> [Exercise prompt]: In the listing below, a line holding "besideTurn s core ++ (if" and a line holding "(if governed s" mark the range. Retype both exactly, with all lines between them.

╭─ Exercise input

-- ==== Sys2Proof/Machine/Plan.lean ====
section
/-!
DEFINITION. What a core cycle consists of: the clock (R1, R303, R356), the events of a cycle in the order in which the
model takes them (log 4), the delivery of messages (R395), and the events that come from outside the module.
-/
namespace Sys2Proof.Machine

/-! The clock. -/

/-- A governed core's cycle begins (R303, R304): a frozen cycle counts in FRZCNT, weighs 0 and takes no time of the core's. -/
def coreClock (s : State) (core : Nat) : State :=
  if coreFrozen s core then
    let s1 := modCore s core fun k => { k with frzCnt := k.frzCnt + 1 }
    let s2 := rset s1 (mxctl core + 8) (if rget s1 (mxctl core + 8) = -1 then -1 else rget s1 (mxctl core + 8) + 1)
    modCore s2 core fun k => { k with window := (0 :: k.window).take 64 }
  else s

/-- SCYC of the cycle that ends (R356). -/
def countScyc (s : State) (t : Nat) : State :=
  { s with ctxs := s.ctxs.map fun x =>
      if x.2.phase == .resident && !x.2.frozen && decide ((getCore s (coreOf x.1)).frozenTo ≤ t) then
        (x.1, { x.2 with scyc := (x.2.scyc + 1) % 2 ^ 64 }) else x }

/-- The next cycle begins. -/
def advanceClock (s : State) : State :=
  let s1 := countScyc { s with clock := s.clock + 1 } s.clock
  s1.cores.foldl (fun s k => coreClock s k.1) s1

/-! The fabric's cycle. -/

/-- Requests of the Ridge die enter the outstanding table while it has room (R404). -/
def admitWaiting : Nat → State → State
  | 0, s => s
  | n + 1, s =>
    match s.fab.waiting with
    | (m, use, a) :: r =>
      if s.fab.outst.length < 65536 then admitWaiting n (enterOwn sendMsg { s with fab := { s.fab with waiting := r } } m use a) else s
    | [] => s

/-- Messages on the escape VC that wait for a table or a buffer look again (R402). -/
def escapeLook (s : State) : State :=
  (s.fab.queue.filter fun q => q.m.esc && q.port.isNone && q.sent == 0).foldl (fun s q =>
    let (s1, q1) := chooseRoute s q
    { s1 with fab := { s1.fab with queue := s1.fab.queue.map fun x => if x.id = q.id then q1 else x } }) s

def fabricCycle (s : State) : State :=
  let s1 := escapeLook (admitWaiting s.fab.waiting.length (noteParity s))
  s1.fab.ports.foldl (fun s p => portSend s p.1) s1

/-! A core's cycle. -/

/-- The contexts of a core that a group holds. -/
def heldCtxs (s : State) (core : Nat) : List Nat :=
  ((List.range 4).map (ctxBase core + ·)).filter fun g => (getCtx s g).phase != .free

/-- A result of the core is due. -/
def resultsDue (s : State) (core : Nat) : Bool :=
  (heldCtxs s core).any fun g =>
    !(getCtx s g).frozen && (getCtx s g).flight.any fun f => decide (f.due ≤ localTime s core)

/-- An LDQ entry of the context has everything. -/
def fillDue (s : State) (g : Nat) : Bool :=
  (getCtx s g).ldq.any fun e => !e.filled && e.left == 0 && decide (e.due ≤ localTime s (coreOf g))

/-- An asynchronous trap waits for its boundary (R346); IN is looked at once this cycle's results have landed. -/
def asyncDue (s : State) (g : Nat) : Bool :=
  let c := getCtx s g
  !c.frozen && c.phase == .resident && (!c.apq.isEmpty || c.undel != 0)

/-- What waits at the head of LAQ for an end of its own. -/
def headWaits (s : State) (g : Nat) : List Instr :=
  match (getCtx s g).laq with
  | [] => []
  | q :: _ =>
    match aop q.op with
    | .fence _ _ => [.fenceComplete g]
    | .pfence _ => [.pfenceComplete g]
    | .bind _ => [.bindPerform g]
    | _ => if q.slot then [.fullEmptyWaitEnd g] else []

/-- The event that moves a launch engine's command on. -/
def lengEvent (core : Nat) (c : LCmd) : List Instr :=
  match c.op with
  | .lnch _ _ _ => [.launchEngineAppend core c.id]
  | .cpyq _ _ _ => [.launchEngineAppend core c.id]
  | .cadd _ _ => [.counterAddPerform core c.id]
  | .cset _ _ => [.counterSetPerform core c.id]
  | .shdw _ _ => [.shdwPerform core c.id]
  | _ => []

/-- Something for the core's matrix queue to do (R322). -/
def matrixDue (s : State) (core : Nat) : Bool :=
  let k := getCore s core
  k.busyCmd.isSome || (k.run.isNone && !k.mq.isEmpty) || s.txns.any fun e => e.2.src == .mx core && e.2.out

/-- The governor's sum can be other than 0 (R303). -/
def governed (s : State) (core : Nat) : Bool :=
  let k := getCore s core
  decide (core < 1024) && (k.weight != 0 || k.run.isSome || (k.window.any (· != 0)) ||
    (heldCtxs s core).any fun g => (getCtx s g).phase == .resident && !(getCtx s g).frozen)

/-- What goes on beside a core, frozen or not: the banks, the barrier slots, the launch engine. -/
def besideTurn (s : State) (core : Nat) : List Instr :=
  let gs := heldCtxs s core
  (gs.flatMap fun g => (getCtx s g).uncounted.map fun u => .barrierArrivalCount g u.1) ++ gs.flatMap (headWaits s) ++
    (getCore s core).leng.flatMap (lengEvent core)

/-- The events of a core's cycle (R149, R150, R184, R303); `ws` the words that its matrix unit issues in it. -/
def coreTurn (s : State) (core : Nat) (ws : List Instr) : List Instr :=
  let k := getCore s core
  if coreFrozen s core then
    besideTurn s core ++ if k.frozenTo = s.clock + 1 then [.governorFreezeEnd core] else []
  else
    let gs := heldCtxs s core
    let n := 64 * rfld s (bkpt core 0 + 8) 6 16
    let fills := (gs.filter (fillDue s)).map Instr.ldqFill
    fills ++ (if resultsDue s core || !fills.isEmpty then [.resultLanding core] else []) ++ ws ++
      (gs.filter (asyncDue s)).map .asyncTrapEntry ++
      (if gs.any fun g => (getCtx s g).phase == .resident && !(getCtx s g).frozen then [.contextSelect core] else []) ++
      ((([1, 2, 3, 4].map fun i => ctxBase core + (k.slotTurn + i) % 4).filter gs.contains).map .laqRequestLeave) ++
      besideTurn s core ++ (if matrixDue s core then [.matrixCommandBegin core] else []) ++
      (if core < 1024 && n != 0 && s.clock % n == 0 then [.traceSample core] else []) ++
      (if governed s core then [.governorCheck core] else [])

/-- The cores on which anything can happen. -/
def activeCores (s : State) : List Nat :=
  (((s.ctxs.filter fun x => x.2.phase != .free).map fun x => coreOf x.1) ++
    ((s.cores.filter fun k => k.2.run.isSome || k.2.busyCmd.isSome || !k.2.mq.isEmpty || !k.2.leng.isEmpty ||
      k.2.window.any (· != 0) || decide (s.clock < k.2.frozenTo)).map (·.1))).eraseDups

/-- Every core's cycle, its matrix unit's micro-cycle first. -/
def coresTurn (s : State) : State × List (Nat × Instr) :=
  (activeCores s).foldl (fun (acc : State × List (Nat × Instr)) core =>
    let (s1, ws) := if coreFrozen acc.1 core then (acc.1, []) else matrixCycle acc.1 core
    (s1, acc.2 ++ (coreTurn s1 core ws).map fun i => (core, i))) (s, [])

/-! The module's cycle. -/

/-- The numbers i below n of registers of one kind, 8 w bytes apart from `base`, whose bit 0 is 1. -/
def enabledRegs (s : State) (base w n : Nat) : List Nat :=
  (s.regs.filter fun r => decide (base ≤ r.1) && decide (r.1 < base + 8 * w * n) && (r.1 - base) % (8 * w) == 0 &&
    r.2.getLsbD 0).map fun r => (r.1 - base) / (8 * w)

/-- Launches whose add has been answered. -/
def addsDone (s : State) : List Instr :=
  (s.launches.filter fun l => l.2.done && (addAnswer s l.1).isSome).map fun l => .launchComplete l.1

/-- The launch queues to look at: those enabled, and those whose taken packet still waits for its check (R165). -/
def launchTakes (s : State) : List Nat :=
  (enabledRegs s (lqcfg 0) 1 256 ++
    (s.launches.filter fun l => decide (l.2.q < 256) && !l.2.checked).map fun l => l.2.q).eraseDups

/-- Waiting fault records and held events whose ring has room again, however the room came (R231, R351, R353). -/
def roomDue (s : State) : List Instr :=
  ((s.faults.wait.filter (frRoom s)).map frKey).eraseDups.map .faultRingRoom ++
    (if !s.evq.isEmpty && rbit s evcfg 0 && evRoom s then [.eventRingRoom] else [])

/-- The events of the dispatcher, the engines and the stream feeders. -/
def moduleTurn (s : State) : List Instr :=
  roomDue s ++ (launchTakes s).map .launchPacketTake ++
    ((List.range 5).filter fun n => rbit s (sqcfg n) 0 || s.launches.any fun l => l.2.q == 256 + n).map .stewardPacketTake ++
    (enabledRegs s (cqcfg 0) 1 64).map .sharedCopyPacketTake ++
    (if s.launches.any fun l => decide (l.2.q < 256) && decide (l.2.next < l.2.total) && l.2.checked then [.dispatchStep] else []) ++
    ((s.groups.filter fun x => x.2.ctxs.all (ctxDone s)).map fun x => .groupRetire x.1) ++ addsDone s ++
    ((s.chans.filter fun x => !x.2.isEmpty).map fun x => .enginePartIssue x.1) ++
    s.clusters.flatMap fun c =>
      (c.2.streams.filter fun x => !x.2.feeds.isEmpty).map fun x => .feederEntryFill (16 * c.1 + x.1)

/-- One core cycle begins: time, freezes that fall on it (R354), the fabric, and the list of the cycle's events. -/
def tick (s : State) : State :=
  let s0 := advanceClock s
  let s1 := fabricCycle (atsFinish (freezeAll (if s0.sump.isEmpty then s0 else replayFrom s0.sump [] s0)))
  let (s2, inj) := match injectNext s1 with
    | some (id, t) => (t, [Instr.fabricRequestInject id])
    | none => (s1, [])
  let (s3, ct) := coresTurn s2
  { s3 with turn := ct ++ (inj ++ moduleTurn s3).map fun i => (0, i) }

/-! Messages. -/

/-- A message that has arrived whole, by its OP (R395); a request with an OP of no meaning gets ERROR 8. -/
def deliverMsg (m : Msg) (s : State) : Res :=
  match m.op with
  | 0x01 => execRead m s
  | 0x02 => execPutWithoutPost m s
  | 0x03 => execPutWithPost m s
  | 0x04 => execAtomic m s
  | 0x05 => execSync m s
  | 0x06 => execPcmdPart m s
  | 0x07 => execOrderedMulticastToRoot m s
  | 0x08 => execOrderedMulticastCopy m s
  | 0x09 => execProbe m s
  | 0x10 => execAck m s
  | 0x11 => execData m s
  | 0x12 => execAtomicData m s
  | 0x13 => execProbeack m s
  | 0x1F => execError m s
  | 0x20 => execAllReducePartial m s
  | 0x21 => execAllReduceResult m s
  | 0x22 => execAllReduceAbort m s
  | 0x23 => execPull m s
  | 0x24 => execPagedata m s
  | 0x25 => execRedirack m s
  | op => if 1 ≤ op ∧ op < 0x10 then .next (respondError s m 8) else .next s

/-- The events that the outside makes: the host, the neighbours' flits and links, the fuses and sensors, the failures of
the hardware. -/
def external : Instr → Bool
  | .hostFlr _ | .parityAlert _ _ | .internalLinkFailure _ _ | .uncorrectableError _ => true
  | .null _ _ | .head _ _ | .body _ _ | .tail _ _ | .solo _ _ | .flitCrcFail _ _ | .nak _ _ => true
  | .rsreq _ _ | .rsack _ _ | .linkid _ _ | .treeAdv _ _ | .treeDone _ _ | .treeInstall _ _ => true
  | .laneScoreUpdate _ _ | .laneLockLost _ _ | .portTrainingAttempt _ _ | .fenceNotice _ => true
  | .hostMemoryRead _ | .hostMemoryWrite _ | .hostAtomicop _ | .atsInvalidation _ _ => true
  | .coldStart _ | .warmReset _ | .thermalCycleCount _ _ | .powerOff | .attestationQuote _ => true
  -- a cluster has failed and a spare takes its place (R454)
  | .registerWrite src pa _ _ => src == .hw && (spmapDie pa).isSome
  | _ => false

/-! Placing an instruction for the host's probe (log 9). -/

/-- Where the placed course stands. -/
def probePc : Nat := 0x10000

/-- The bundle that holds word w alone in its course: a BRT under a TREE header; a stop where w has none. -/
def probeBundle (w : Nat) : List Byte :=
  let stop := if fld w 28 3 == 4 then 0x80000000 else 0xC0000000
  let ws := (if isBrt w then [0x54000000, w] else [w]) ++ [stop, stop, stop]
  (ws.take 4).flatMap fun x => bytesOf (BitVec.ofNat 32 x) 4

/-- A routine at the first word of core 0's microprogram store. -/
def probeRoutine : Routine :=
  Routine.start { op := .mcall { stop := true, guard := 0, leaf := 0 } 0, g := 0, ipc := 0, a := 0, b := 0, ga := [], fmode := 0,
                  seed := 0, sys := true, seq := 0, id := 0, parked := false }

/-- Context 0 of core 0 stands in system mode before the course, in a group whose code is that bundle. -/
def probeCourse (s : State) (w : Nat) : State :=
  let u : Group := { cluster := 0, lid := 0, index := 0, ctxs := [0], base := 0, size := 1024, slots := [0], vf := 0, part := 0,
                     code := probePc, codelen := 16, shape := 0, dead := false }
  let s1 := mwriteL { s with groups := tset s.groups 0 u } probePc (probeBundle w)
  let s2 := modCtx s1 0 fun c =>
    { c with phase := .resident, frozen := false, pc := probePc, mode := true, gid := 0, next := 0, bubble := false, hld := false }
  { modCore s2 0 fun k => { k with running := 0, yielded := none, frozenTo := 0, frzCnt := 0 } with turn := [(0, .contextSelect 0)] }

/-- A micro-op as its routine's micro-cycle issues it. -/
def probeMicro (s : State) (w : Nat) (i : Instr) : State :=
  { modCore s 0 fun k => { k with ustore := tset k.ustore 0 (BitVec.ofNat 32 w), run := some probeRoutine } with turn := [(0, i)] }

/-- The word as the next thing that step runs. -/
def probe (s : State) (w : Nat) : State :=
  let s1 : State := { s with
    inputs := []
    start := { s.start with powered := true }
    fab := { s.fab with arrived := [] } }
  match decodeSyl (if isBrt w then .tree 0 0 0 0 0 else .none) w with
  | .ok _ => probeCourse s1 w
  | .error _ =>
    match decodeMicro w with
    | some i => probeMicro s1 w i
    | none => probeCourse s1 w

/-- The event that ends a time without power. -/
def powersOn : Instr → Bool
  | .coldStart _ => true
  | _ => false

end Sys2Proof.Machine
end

╰─

> [Written reply]:
      besideTurn s core ++ (if matrixDue s core then [.matrixCommandBegin core] else []) ++
      (if core < 1024 && n != 0 && s.clock % n == 0 then [.traceSample core] else []) ++
      (if governed s core then [.governorCheck core] else [])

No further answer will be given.